Никто не знал, как она умудрилась пронести его в дом, и всем хотелось подержать его, но она сказала, что будет лучше, если на нем не останется никаких отпечатков, и девушки перестали тянуться к нему и задавать вопросы.
Трина рассказала нам, что все началось тогда, когда у нее появился этот нож. До того она чувствовала себя беспомощной. Чувствовала себя девушкой. Она выплюнула это слово, словно самое сильное из всех возможных оскорблений, и тем самым обидела нас.
В действительности нож был титановым, а лезвие и ручка опылены серебром. Нож-бабочка. Лезвие убиралось в рукоятку, и он вполне мог поместиться в ладони.
Трина украла этот нож у бойфренда, а тот, в свою очередь, из военно-морского магазина. Она не могла объяснить, почему вытащила нож у него из кармана, пока он спал, – лучше уж было порыться в бумажнике любимого, – но она хотела лишить его чего-то очень для него значимого. Чтобы он обязательно заметил это и ничем не смог возместить пропажу. Она собиралась вернуть нож где-нибудь через неделю, но, заимев его, обнаружила, что не в силах расстаться с ним. Нож был очень компактным, его можно было засунуть в передний карман джинсов, а когда он лежал у нее под подушкой, ее охватывало чувство безопасности, помогавшее заснуть и спокойно спать всю ночь.
После того как Трина бросила его – ладно, признала она, это он бросил ее – она поняла, что стала обладательницей ножа навечно. Стала играть с ним и в школе, и дома – на виду у сидящего на диване бойфренда ее мамы. Что могло удержать ее от того, чтобы вонзить его в кого-либо, кто попытался бы напакостить ей? Ничего. Это не значило, что она уже сделала это или собиралась сделать. Просто у нее было теперь оружие, и она могла воспользоваться им, когда придет время.

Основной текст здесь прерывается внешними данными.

@[simp] theorem State.whole_por (s : State) (f : State → State) : (s.whole f).por = (f s).por :=
  (State.uncounted_por _).symm.trans ((congrArg State.por (s.uncounted_whole f)).trans (State.uncounted_por _))
@[simp] theorem State.whole_supply (s : State) (f : State → State) : (s.whole f).supply = (f s).supply :=
  (State.uncounted_supply _).symm.trans ((congrArg State.supply (s.uncounted_whole f)).trans (State.uncounted_supply _))
@[simp] theorem State.whole_straps (s : State) (f : State → State) : (s.whole f).straps = (f s).straps :=
  (State.uncounted_straps _).symm.trans ((congrArg State.straps (s.uncounted_whole f)).trans (State.uncounted_straps _))
@[simp] theorem State.whole_imageSeen (s : State) (f : State → State) : (s.whole f).imageSeen = (f s).imageSeen :=
  (State.uncounted_imageSeen _).symm.trans ((congrArg State.imageSeen (s.uncounted_whole f)).trans (State.uncounted_imageSeen _))
@[simp] theorem State.whole_jtag (s : State) (f : State → State) : (s.whole f).jtag = (f s).jtag :=
  (State.uncounted_jtag _).symm.trans ((congrArg State.jtag (s.uncounted_whole f)).trans (State.uncounted_jtag _))
@[simp] theorem State.whole_xspiResets (s : State) (f : State → State) : (s.whole f).xspiResets = (f s).xspiResets :=
  (State.uncounted_xspiResets _).symm.trans ((congrArg State.xspiResets (s.uncounted_whole f)).trans (State.uncounted_xspiResets _))
@[simp] theorem State.whole_pkg (s : State) (f : State → State) : (s.whole f).pkg = (f s).pkg :=
  (State.uncounted_pkg _).symm.trans ((congrArg State.pkg (s.uncounted_whole f)).trans (State.uncounted_pkg _))
@[simp] theorem State.whole_vst (s : State) (f : State → State) : (s.whole f).vst = (f s).vst :=
  (State.uncounted_vst _).symm.trans ((congrArg State.vst (s.uncounted_whole f)).trans (State.uncounted_vst _))
@[simp] theorem State.whole_epochs (s : State) (f : State → State) : (s.whole f).epochs = (f s).epochs :=
  (State.uncounted_epochs _).symm.trans ((congrArg State.epochs (s.uncounted_whole f)).trans (State.uncounted_epochs _))
@[simp] theorem State.whole_free (s : State) (f : State → State) : (s.whole f).free = (f s).free :=
  (State.uncounted_free _).symm.trans ((congrArg State.free (s.uncounted_whole f)).trans (State.uncounted_free _))
@[simp] theorem State.whole_pending (s : State) (f : State → State) : (s.whole f).pending = (f s).pending :=
  (State.uncounted_pending _).symm.trans ((congrArg State.pending (s.uncounted_whole f)).trans (State.uncounted_pending _))

theorem State.whole_hall (s : State) (f : State → State) (h : HallId) : ((s.whole f).hall h).uncounted = ((f s).hall h).uncounted :=
  State.uncounted_hall (s.uncounted_whole f) h

@[simp] theorem State.whole_hall_keyArray (s : State) (f : State → State) (h : HallId) : ((s.whole f).hall h).keyArray = ((f s).hall h).keyArray :=
  (congrArg Hall.keyArray (s.whole_hall f h) :)
@[simp] theorem State.whole_hall_swp (s : State) (f : State → State) (h : HallId) : ((s.whole f).hall h).swp = ((f s).hall h).swp :=
  (congrArg Hall.swp (s.whole_hall f h) :)
@[simp] theorem State.whole_hall_pwr (s : State) (f : State → State) (h : HallId) : ((s.whole f).hall h).pwr = ((f s).hall h).pwr :=
  (congrArg Hall.pwr (s.whole_hall f h) :)
@[simp] theorem State.whole_hall_sec (s : State) (f : State → State) (h : HallId) : ((s.whole f).hall h).sec = ((f s).hall h).sec :=
  (congrArg Hall.sec (s.whole_hall f h) :)
@[simp] theorem State.whole_hall_mem (s : State) (f : State → State) (h : HallId) : ((s.whole f).hall h).mem = ((f s).hall h).mem :=
  (congrArg Hall.mem (s.whole_hall f h) :)
@[simp] theorem State.whole_hall_cam (s : State) (f : State → State) (h : HallId) : ((s.whole f).hall h).cam = ((f s).hall h).cam :=
  (congrArg Hall.cam (s.whole_hall f h) :)
@[simp] theorem State.whole_hall_tx (s : State) (f : State → State) (h : HallId) : ((s.whole f).hall h).tx = ((f s).hall h).tx :=
  (congrArg Hall.tx (s.whole_hall f h) :)
@[simp] theorem State.whole_hall_streams (s : State) (f : State → State) (h : HallId) : ((s.whole f).hall h).streams = ((f s).hall h).streams :=
  (congrArg Hall.streams (s.whole_hall f h) :)
@[simp] theorem State.whole_hall_feedErr (s : State) (f : State → State) (h : HallId) : ((s.whole f).hall h).feedErr = ((f s).hall h).feedErr :=
  (congrArg Hall.feedErr (s.whole_hall f h) :)
@[simp] theorem State.whole_hall_feeds (s : State) (f : State → State) (h : HallId) : ((s.whole f).hall h).feeds = ((f s).hall h).feeds :=
  (congrArg Hall.feeds (s.whole_hall f h) :)
@[simp] theorem State.whole_hall_rings (s : State) (f : State → State) (h : HallId) : ((s.whole f).hall h).rings = ((f s).hall h).rings :=
  (congrArg Hall.rings (s.whole_hall f h) :)
@[simp] theorem State.whole_hall_stair (s : State) (f : State → State) (h : HallId) : ((s.whole f).hall h).stair = ((f s).hall h).stair :=
  (congrArg Hall.stair (s.whole_hall f h) :)
@[simp] theorem State.whole_hall_gals (s : State) (f : State → State) (h : HallId) : ((s.whole f).hall h).gals = ((f s).hall h).gals :=
  (congrArg Hall.gals (s.whole_hall f h) :)
@[simp] theorem State.whole_hall_cores (s : State) (f : State → State) (h : HallId) : ((s.whole f).hall h).cores = ((f s).hall h).cores :=
  (congrArg Hall.cores (s.whole_hall f h) :)
@[simp] theorem State.whole_hall_ctxs (s : State) (f : State → State) (h : HallId) : ((s.whole f).hall h).ctxs = ((f s).hall h).ctxs :=
  (congrArg Hall.ctxs (s.whole_hall f h) :)
@[simp] theorem State.whole_hall_serial (s : State) (f : State → State) (h : HallId) : ((s.whole f).hall h).serial = ((f s).hall h).serial :=
  (congrArg Hall.serial (s.whole_hall f h) :)
@[simp] theorem State.whole_hall_dev_up (s : State) (f : State → State) (h : HallId) : ((s.whole f).hall h).dev.up = ((f s).hall h).dev.up :=
  (congrArg (fun H : Hall => H.dev.up) (s.whole_hall f h) :)
@[simp] theorem State.whole_hall_dev_stage (s : State) (f : State → State) (h : HallId) : ((s.whole f).hall h).dev.stage = ((f s).hall h).dev.stage :=
  (congrArg (fun H : Hall => H.dev.stage) (s.whole_hall f h) :)
@[simp] theorem State.whole_hall_dev_fwSource (s : State) (f : State → State) (h : HallId) : ((s.whole f).hall h).dev.fwSource = ((f s).hall h).dev.fwSource :=
  (congrArg (fun H : Hall => H.dev.fwSource) (s.whole_hall f h) :)
@[simp] theorem State.whole_hall_dev_fwError (s : State) (f : State → State) (h : HallId) : ((s.whole f).hall h).dev.fwError = ((f s).hall h).dev.fwError :=
  (congrArg (fun H : Hall => H.dev.fwError) (s.whole_hall f h) :)
@[simp] theorem State.whole_hall_dev_slow (s : State) (f : State → State) (h : HallId) : ((s.whole f).hall h).dev.slow = ((f s).hall h).dev.slow :=
  (congrArg (fun H : Hall => H.dev.slow) (s.whole_hall f h) :)
@[simp] theorem State.whole_hall_dev_fwVersion (s : State) (f : State → State) (h : HallId) : ((s.whole f).hall h).dev.fwVersion = ((f s).hall h).dev.fwVersion :=
  (congrArg (fun H : Hall => H.dev.fwVersion) (s.whole_hall f h) :)
@[simp] theorem State.whole_hall_dev_fwObject (s : State) (f : State → State) (h : HallId) : ((s.whole f).hall h).dev.fwObject = ((f s).hall h).dev.fwObject :=
  (congrArg (fun H : Hall => H.dev.fwObject) (s.whole_hall f h) :)
@[simp] theorem State.whole_hall_dev_fwDigest (s : State) (f : State → State) (h : HallId) : ((s.whole f).hall h).dev.fwDigest = ((f s).hall h).dev.fwDigest :=
  (congrArg (fun H : Hall => H.dev.fwDigest) (s.whole_hall f h) :)
@[simp] theorem State.whole_hall_dev_bootTime (s : State) (f : State → State) (h : HallId) : ((s.whole f).hall h).dev.bootTime = ((f s).hall h).dev.bootTime :=
  (congrArg (fun H : Hall => H.dev.bootTime) (s.whole_hall f h) :)
@[simp] theorem State.whole_hall_dev_releaseTb (s : State) (f : State → State) (h : HallId) : ((s.whole f).hall h).dev.releaseTb = ((f s).hall h).dev.releaseTb :=
  (congrArg (fun H : Hall => H.dev.releaseTb) (s.whole_hall f h) :)
@[simp] theorem State.whole_hall_dev_lastError (s : State) (f : State → State) (h : HallId) : ((s.whole f).hall h).dev.lastError = ((f s).hall h).dev.lastError :=
  (congrArg (fun H : Hall => H.dev.lastError) (s.whole_hall f h) :)
@[simp] theorem State.whole_hall_dev_imgSource (s : State) (f : State → State) (h : HallId) : ((s.whole f).hall h).dev.imgSource = ((f s).hall h).dev.imgSource :=
  (congrArg (fun H : Hall => H.dev.imgSource) (s.whole_hall f h) :)
@[simp] theorem State.whole_hall_dev_staged (s : State) (f : State → State) (h : HallId) : ((s.whole f).hall h).dev.staged = ((f s).hall h).dev.staged :=
  (congrArg (fun H : Hall => H.dev.staged) (s.whole_hall f h) :)
@[simp] theorem State.whole_hall_dev_imgState (s : State) (f : State → State) (h : HallId) : ((s.whole f).hall h).dev.imgState = ((f s).hall h).dev.imgState :=
  (congrArg (fun H : Hall => H.dev.imgState) (s.whole_hall f h) :)
@[simp] theorem State.whole_hall_dev_noSource (s : State) (f : State → State) (h : HallId) : ((s.whole f).hall h).dev.noSource = ((f s).hall h).dev.noSource :=
  (congrArg (fun H : Hall => H.dev.noSource) (s.whole_hall f h) :)
@[simp] theorem State.whole_hall_dev_errorAt (s : State) (f : State → State) (h : HallId) : ((s.whole f).hall h).dev.errorAt = ((f s).hall h).dev.errorAt :=
  (congrArg (fun H : Hall => H.dev.errorAt) (s.whole_hall f h) :)
@[simp] theorem State.whole_hall_dev_actSweep (s : State) (f : State → State) (h : HallId) : ((s.whole f).hall h).dev.actSweep = ((f s).hall h).dev.actSweep :=
  (congrArg (fun H : Hall => H.dev.actSweep) (s.whole_hall f h) :)
@[simp] theorem State.whole_hall_dev_tuneGen (s : State) (f : State → State) (h : HallId) : ((s.whole f).hall h).dev.tuneGen = ((f s).hall h).dev.tuneGen :=
  (congrArg (fun H : Hall => H.dev.tuneGen) (s.whole_hall f h) :)
@[simp] theorem State.whole_hall_dev_activate (s : State) (f : State → State) (h : HallId) : ((s.whole f).hall h).dev.activate = ((f s).hall h).dev.activate :=
  (congrArg (fun H : Hall => H.dev.activate) (s.whole_hall f h) :)
@[simp] theorem State.whole_hall_dev_image (s : State) (f : State → State) (h : HallId) : ((s.whole f).hall h).dev.image = ((f s).hall h).dev.image :=
  (congrArg (fun H : Hall => H.dev.image) (s.whole_hall f h) :)
@[simp] theorem State.whole_hall_dev_stagedImg (s : State) (f : State → State) (h : HallId) : ((s.whole f).hall h).dev.stagedImg = ((f s).hall h).dev.stagedImg :=
  (congrArg (fun H : Hall => H.dev.stagedImg) (s.whole_hall f h) :)
@[simp] theorem State.whole_hall_dev_farVerified (s : State) (f : State → State) (h : HallId) : ((s.whole f).hall h).dev.farVerified = ((f s).hall h).dev.farVerified :=
  (congrArg (fun H : Hall => H.dev.farVerified) (s.whole_hall f h) :)
@[simp] theorem State.whole_hall_dev_ackBy (s : State) (f : State → State) (h : HallId) : ((s.whole f).hall h).dev.ackBy = ((f s).hall h).dev.ackBy :=
  (congrArg (fun H : Hall => H.dev.ackBy) (s.whole_hall f h) :)
@[simp] theorem State.whole_hall_dev_waitingImg (s : State) (f : State → State) (h : HallId) : ((s.whole f).hall h).dev.waitingImg = ((f s).hall h).dev.waitingImg :=
  (congrArg (fun H : Hall => H.dev.waitingImg) (s.whole_hall f h) :)
@[simp] theorem State.whole_hall_dev_suppressed (s : State) (f : State → State) (h : HallId) : ((s.whole f).hall h).dev.suppressed = ((f s).hall h).dev.suppressed :=
  (congrArg (fun H : Hall => H.dev.suppressed) (s.whole_hall f h) :)
@[simp] theorem State.whole_hall_dev_repaired (s : State) (f : State → State) (h : HallId) : ((s.whole f).hall h).dev.repaired = ((f s).hall h).dev.repaired :=
  (congrArg (fun H : Hall => H.dev.repaired) (s.whole_hall f h) :)
@[simp] theorem State.whole_hall_dev_lastField (s : State) (f : State → State) (h : HallId) : ((s.whole f).hall h).dev.lastField = ((f s).hall h).dev.lastField :=
  (congrArg (fun H : Hall => H.dev.lastField) (s.whole_hall f h) :)
@[simp] theorem State.whole_hall_dev_lockedWrites (s : State) (f : State → State) (h : HallId) : ((s.whole f).hall h).dev.lockedWrites = ((f s).hall h).dev.lockedWrites :=
  (congrArg (fun H : Hall => H.dev.lockedWrites) (s.whole_hall f h) :)
@[simp] theorem State.whole_hall_dev_expired (s : State) (f : State → State) (h : HallId) : ((s.whole f).hall h).dev.expired = ((f s).hall h).dev.expired :=
  (congrArg (fun H : Hall => H.dev.expired) (s.whole_hall f h) :)
@[simp] theorem State.whole_hall_dev_badUnlock (s : State) (f : State → State) (h : HallId) : ((s.whole f).hall h).dev.badUnlock = ((f s).hall h).dev.badUnlock :=
  (congrArg (fun H : Hall => H.dev.badUnlock) (s.whole_hall f h) :)
@[simp] theorem State.whole_hall_dev_portPtr (s : State) (f : State → State) (h : HallId) : ((s.whole f).hall h).dev.portPtr = ((f s).hall h).dev.portPtr :=
  (congrArg (fun H : Hall => H.dev.portPtr) (s.whole_hall f h) :)
@[simp] theorem State.whole_hall_dev_mismatch (s : State) (f : State → State) (h : HallId) : ((s.whole f).hall h).dev.mismatch = ((f s).hall h).dev.mismatch :=
  (congrArg (fun H : Hall => H.dev.mismatch) (s.whole_hall f h) :)
@[simp] theorem State.whole_hall_dev_filling (s : State) (f : State → State) (h : HallId) : ((s.whole f).hall h).dev.filling = ((f s).hall h).dev.filling :=
  (congrArg (fun H : Hall => H.dev.filling) (s.whole_hall f h) :)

Но она ни разу так и не пустила нож в дело. Ведь нельзя же назвать «делом» то, что она любила чиркать им по подлокотникам маминого дивана, оставляя на них насечки, и вырезать из бумаги снежинки для сводной сестры.
Она никогда не применяла нож по отношению к человеку.

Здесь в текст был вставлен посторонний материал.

theorem State.Keeps.generatorSweep {s0 s : State} (h0 : s0.Keeps s) {h : HallId} {tb : Nat} : s0.Keeps (s.generatorSweep h tb) := by
  unfold State.generatorSweep
  try dsimp only
  repeat' first
    | with_reducible assumption
    | intro _
    | with_reducible apply Hall.Wf.started
    | with_reducible apply State.Keeps.onHall
    | with_reducible apply State.Keeps.reference
    | with_reducible apply Hall.Wf.reference
    | with_reducible apply Hall.Wf.beginSweep
    | split

theorem State.Keeps.beatTime {s0 s : State} (h0 : s0.Keeps s) {h : HallId} {n tick pv lock : Nat} {began : Bool} {tb : Nat} :
    s0.Keeps (s.beatTime h n tick pv lock began tb) := by
  unfold State.beatTime
  extract_lets H prev fresh q0 H1 q1
  have hH1 : s.Wf → H1.Wf := fun w => Hall.Wf.ite ((w.hall h).swpUpd rfl) (w.hall h)
  split
  · exact h0
  · extract_lets design follows H2 d H3 s1 H6 s2
    have hH2 : s.Wf → H2.Wf := fun w => (hH1 w).swpUpd rfl
    clear_value H2
    have hH3 : s.Wf → H3.Wf := fun w => (hH2 w).skewed
    clear_value H3
    have h1 : s0.Keeps s1 := h0.setHall fun w => Hall.Wf.ite (hH3 w).beatSweep (hH3 w).beatHeard
    clear_value s1
    have h2 : s0.Keeps s2 := h1.onHall fun H hH => by
      with_reducible refine Hall.Wf.setTick (Hall.Wf.setLock ?_)
      exact hH.swpUpd rfl
    clear_value s2
    with_reducible refine State.Keeps.ite h0 (State.Keeps.ite (State.Keeps.ite h0 (State.Keeps.ite ?_ (State.Keeps.ite ?_ h0))) (State.Keeps.ite h2.refLost h1))
    · exact h0.onHall fun H hH => by
        with_reducible refine Hall.Wf.beatSweep ?_
        exact hH.swpUpd rfl
    · exact h0.onHall fun H hH => by exact Hall.Wf.beatSweep hH


theorem State.Keeps.tickBoundary {s0 s : State} (h0 : s0.Keeps s) {h : HallId} {tb : Nat} : s0.Keeps (s.tickBoundary h tb) := by
  have ht : ∀ n, s0.Keeps (s.onHall h fun H => ({ H with swp := { H.swp with tick := n } }).tickWork h.idx n) := fun n =>
    h0.onHall fun H hH => by
      with_reducible refine Hall.Wf.tickWork ?_
      exact hH.swpUpd rfl
  unfold State.tickBoundary
  extract_lets H n s1
  have h1 : s0.Keeps s1 := ht _
  clear_value s1
  with_reducible refine State.Keeps.ite h0 (State.Keeps.ite ?_ (State.Keeps.ite (State.Keeps.ite h0 ?_) (State.Keeps.ite ?_ h0)))
  · exact (h0.boundary.onHall fun H hH => hH.tickWork).pinCheck
  · exact State.Keeps.pinCheck (State.Keeps.ite h1.confirmReadmit h1)
  · exact h0.onHall fun H hH => hH.update rfl rfl rfl

theorem State.Keeps.packageReset {s0 s : State} (h0 : s0.Keeps s) {cause : Nat} {supply : Bool} : s0.Keeps (s.packageReset cause supply) :=
  ⟨h0.pending, h0.free, h0.tap, fun _ => ⟨Hall.Wf.again, Hall.Wf.again⟩⟩


theorem State.Keeps.porLow {s0 s : State} (h0 : s0.Keeps s) {ns : Nat} : s0.Keeps (s.porLow ns) := by
  unfold State.porLow
  extract_lets s1
  have h1 : s0.Keeps s1 := h0.update (Nat.le_succ _)
  exact State.Keeps.ite h0 (State.Keeps.ite h0.packageReset (State.Keeps.ite h1.packageReset h1))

И очень сожалела об этом. Уж тут-то она могла бы развернуться! Она неожиданно пронзительно взвизгнула, и девушки испуганно подались назад. Не то чтобы их можно было поранить в этом задымленном доме, становившемся все более обугленным – дом объединял их, внушал им чувство безопасности, – но они помнили, что такое боль, и вели себя так, будто все еще могли испытывать ее.

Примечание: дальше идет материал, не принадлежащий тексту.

theorem witness_CommandsCommitPublishAndDie_10 :
    ∃ (s : State) (h : HallId) (ctx pos cyc : Nat) (x : Ctx) (k : Cmd), s.por = false ∧ (s.hall h).ctx ctx = some x ∧ x.cmd pos = some k ∧ k.stage = .running ∧ k.issued + 65536 ≤ cyc :=
  ⟨withCmds [{ setCmd with stage := .running, issued := 7 }], .a, 0, 0, 65543, { ctx0 with cmds := [{ setCmd with stage := .running, issued := 7 }] }, { setCmd with stage := .running, issued := 7 }, by decide +kernel⟩

theorem witness_CommandsCommitPublishAndDie_11 :
    ∃ (s : State) (h : HallId) (ctx pos cyc : Nat) (x : Ctx) (k : Cmd), s.por = false ∧ (s.hall h).ctx ctx = some x ∧ x.cmd pos = some k ∧ (k.stage ≠ .running ∨ cyc < k.issued + 65536) :=
  ⟨withCmds [{ setCmd with stage := .running, issued := 7 }], .a, 0, 0, 65542, { ctx0 with cmds := [{ setCmd with stage := .running, issued := 7 }] }, { setCmd with stage := .running, issued := 7 }, by decide +kernel⟩

theorem witness_ContextsSwapAndAdmit_0 :
    ∃ (s : State) (h : HallId) (c cyc : Nat) (w : Ctx), let H := (s.hall h).onward cyc; s.por = false ∧ H.nextWaiting c = some w ∧ H.coreTakes c = true ∧ H.pwr.drains.getLsbD (galOf c) = false ∧ H.fits h.idx w c = true :=
  ⟨onA fun H => { H with ctxs := [{ ctx0 with st := .waiting, rslot := none }] }, .a, 0, 0, { ctx0 with st := .waiting, rslot := none }, by decide +kernel⟩

theorem witness_ContextsSwapAndAdmit_1 :
    ∃ (s : State) (h : HallId) (c cyc : Nat), s.por = false ∧ ((s.hall h).onward cyc).nextWaiting c = none :=
  ⟨up, .a, 0, 0, by decide +kernel⟩

theorem witness_ContextsSwapAndAdmit_2 :
    ∃ (s : State) (h : HallId) (ctx cyc : Nat) (x : Ctx) (k : Cmd) (r : List Cmd), let H := ((s.hall h).onward cyc).resumeSaves h.idx; s.por = false ∧ H.ctx ctx = some x ∧ x.swap = .saving ∧ x.cmds = k :: r ∧ x.alive = true ∧ x.st = .resident ∧ H.pwr.drains.getLsbD (galOf x.core) = false :=
  ⟨onA fun H => { H with ctxs := [{ ctx0 with swap := .saving, cmds := [{ setCmd with waitDone := false }] }] }, .a, 0, 0, { ctx0 with swap := .saving, cmds := [{ setCmd with waitDone := false }] }, { setCmd with waitDone := false }, [], by decide +kernel⟩

theorem witness_ContextsSwapAndAdmit_3 :
    ∃ (s : State) (h : HallId) (ctx : Nat) (x : Ctx) (v : Saved), s.por = false ∧ (s.hall h).ctx ctx = some x ∧ x.swap = .restoring ∧ x.saved = some v ∧ v.marks = [] :=
  ⟨onA fun H => { H with ctxs := [{ ctx0 with swap := .restoring, saved := some ⟨0, [], [], [], []⟩ }] }, .a, 0, { ctx0 with swap := .restoring, saved := some ⟨0, [], [], [], []⟩ }, ⟨0, [], [], [], []⟩, by decide +kernel⟩

theorem witness_ContextsSwapAndAdmit_4 :
    ∃ (s : State) (h : HallId) (n b i : Nat) (f : Frame), s.por = false ∧ (s.hall h).frame n = some f ∧ f.st = .movingDown ∧ f.piece = some (b, i) ∧ f.homeValid = true ∧ f.pins = 0 :=
  ⟨onA (mem fun M => { M with frames := [(0, { frame0 with st := .movingDown })] }), .a, 0, 0, 0, { frame0 with st := .movingDown }, by decide +kernel⟩

theorem witness_ContextsSwapAndAdmit_5 :
    ∃ (s : State) (h : HallId) (i v : Nat) (set : Bool) (r : List (Nat × Nat × Bool)), s.por = false ∧ (s.hall h).mem.cellQueue = (i, v, set) :: r :=
  ⟨onA (mem fun M => { M with cellQueue := [(8192, 1, false)] }), .a, 8192, 1, false, [], by decide +kernel⟩

theorem witness_SignalsSaturateAndSetsReplace_0 :
    ∃ (H : Hall) (i k : Nat), 0 < H.cell i + k :=
  ⟨up.a, 0, 1, by decide +kernel⟩

theorem witness_SignalsSaturateAndSetsReplace_1 :
    ∃ v : Nat, 0 < v :=
  ⟨1, by decide +kernel⟩

theorem witness_SignalsSaturateAndSetsReplace_2 :
    ∃ i j : Nat, j ≠ i :=
  ⟨0, 65535, by decide +kernel⟩

theorem witness_SignalsSaturateAndSetsReplace_3 :
    ∃ H : Hall, (H.mem.cells.Pairwise (fun a b => a.1 < b.1)) :=
  ⟨up.a, by decide +kernel⟩

theorem witness_CorrectableErrorsAreCountedAndLogged_0 :
    ∃ (s : State) (h : HallId) (x : CeHit), s.por = false ∧ (s.hall h).dev.up = true ∧ x.place ≠ 9 :=
  ⟨up, .a, ⟨8, 0, 0, 0⟩, by decide +kernel⟩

Может, именно разговор о ноже заставил ее выползти из своего убежища после того, как она столько лет игнорировала окружающих девушек. Она появилась из-за штор, и не успел никто понять, что происходит, как Фиона Берк выбросила вперед руку и выбила серебристый нож-бабочку из руки новенькой. Он пролетел по воздуху и со стуком упал на почерневший деревянный пол – далеко от всех девушек.
Это не имеет значения, сказала Фиона Берк Трине Глэтт, словно кроме них в комнате никого не было. Ты же знаешь, что это не имеет никакого значения, правда ведь?
Имеет, прорычала Трина. Отдай его мне.
Ты не можешь держать его при себе, ответила Фиона. Никто из нас не должен иметь здесь никаких прежних вещей.
И когда она это сказала, случилось следующее.
Одна из девушек, Иден, сгорая от любопытства, незаметно подползла к ножу, с тем чтобы спасти ситуацию – хотя было непонятно, кому она собиралась отдать его, Фионе или Трине, или же хотела оставить себе, – но прежде чем ее пальцы сомкнулись на нем, Фиона Берк успела наступить на нож. Трина не сдалась и бросилась вперед, чтобы отпихнуть длинную ногу Фионы Берк. Но когда она сделала это, то оказалось, что ножа под ней нет. На черном полу, засыпанном пеплом, остался след ноги Фионы. А ножа там не было.
Фионе Берк захотелось преподать девушкам урок.
Вы не должны иметь в этом горящем доме то, что любите, – это позволено только Юн-Ми и Мойре, которые могут оставаться в нем вместе.
Все, что положено вам, – одежда на теле, но даже обладание ею иллюзорно, потому что это просто образ одежды, оставшийся в вашей памяти. (Когда она сказала это, передо мной промелькнули все они, точнее, все мы, по-призрачному серые и обнаженные в свете дымного вечера. Затем видение исчезло. Оно исчезло, а я опустила глаза, и оказалось, что во сне на мне только пижама).